Find the lines in the records that carry the word "capCursor". Copy each one.
⁂
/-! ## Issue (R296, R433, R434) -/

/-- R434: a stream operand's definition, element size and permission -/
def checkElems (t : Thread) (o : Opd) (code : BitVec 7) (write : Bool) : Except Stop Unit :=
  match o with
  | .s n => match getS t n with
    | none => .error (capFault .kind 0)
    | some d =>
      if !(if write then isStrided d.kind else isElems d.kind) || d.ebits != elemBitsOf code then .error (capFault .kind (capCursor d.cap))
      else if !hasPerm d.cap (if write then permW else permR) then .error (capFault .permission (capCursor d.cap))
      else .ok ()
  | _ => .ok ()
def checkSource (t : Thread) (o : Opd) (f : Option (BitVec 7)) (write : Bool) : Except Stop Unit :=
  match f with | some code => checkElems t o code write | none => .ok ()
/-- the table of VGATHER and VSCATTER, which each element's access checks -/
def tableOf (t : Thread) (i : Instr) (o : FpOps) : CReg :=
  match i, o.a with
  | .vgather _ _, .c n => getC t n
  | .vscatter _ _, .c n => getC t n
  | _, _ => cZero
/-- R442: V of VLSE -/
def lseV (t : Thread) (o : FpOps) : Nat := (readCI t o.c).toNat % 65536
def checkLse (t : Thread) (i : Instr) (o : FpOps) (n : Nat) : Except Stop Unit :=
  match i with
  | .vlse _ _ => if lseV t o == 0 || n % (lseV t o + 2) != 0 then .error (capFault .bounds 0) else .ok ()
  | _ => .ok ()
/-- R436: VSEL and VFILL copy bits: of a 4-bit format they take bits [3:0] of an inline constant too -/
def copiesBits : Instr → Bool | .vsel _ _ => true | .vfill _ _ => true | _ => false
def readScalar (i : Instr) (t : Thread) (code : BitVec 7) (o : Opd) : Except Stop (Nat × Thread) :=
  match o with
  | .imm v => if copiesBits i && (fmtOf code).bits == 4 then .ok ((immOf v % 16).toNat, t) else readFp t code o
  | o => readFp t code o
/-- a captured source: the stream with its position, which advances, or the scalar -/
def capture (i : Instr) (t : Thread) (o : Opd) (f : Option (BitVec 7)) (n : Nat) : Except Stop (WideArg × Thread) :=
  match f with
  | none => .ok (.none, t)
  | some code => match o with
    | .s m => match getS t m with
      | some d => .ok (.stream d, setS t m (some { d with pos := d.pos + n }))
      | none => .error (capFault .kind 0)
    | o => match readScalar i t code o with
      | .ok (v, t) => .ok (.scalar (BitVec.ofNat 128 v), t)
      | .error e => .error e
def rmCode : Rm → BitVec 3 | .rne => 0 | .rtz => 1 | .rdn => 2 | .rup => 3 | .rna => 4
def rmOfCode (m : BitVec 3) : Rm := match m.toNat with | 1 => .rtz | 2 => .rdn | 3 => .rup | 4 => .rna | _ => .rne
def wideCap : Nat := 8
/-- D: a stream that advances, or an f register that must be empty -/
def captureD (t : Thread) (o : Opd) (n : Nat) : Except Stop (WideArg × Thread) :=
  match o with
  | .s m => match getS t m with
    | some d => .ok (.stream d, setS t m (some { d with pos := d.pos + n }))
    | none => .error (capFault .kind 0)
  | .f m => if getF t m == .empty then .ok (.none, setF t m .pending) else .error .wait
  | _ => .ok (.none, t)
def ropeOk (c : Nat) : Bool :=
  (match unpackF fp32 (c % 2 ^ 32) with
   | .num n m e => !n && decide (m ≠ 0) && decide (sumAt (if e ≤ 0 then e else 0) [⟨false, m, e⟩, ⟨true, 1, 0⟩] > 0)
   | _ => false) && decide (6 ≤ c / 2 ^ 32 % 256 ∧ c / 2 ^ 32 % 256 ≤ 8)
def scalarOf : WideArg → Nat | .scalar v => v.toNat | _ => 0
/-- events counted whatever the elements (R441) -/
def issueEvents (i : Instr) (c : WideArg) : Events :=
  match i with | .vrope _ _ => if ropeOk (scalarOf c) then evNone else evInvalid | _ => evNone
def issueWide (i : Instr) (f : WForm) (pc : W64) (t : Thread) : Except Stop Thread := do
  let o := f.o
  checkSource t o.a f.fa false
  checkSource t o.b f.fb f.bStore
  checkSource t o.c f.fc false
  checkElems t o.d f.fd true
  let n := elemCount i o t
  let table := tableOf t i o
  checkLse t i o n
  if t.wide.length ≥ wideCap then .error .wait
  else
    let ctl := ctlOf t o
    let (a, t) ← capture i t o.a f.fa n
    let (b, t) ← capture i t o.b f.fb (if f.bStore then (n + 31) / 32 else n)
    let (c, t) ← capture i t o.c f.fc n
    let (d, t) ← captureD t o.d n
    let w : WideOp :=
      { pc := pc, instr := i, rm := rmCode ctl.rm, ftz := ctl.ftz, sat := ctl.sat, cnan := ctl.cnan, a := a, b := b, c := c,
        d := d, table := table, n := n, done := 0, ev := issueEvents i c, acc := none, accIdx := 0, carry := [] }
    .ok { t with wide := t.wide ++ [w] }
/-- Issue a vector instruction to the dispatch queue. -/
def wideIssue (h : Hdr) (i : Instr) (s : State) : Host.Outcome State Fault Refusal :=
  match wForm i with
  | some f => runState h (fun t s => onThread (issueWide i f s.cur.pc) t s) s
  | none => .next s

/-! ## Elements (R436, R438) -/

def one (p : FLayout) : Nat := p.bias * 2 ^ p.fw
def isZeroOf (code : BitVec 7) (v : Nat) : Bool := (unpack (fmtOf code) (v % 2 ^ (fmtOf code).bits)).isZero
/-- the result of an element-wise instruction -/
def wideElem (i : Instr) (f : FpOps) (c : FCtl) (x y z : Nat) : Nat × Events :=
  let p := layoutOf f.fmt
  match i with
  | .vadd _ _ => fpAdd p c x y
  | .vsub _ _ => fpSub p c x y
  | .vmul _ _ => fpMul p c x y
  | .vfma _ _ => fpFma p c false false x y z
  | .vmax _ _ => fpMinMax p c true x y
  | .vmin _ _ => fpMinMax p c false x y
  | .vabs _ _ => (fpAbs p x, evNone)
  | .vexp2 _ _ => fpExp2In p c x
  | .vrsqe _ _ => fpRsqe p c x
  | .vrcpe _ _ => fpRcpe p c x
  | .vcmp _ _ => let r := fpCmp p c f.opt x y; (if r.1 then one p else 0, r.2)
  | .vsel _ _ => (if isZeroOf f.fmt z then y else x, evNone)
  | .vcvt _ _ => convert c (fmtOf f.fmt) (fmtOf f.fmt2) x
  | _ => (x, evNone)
⁂
▸ **Finished exercise**
      if !(if write then isStrided d.kind else isElems d.kind) || d.ebits != elemBitsOf code then .error (capFault .kind (capCursor d.cap))
      else if !hasPerm d.cap (if write then permW else permR) then .error (capFault .permission (capCursor d.cap))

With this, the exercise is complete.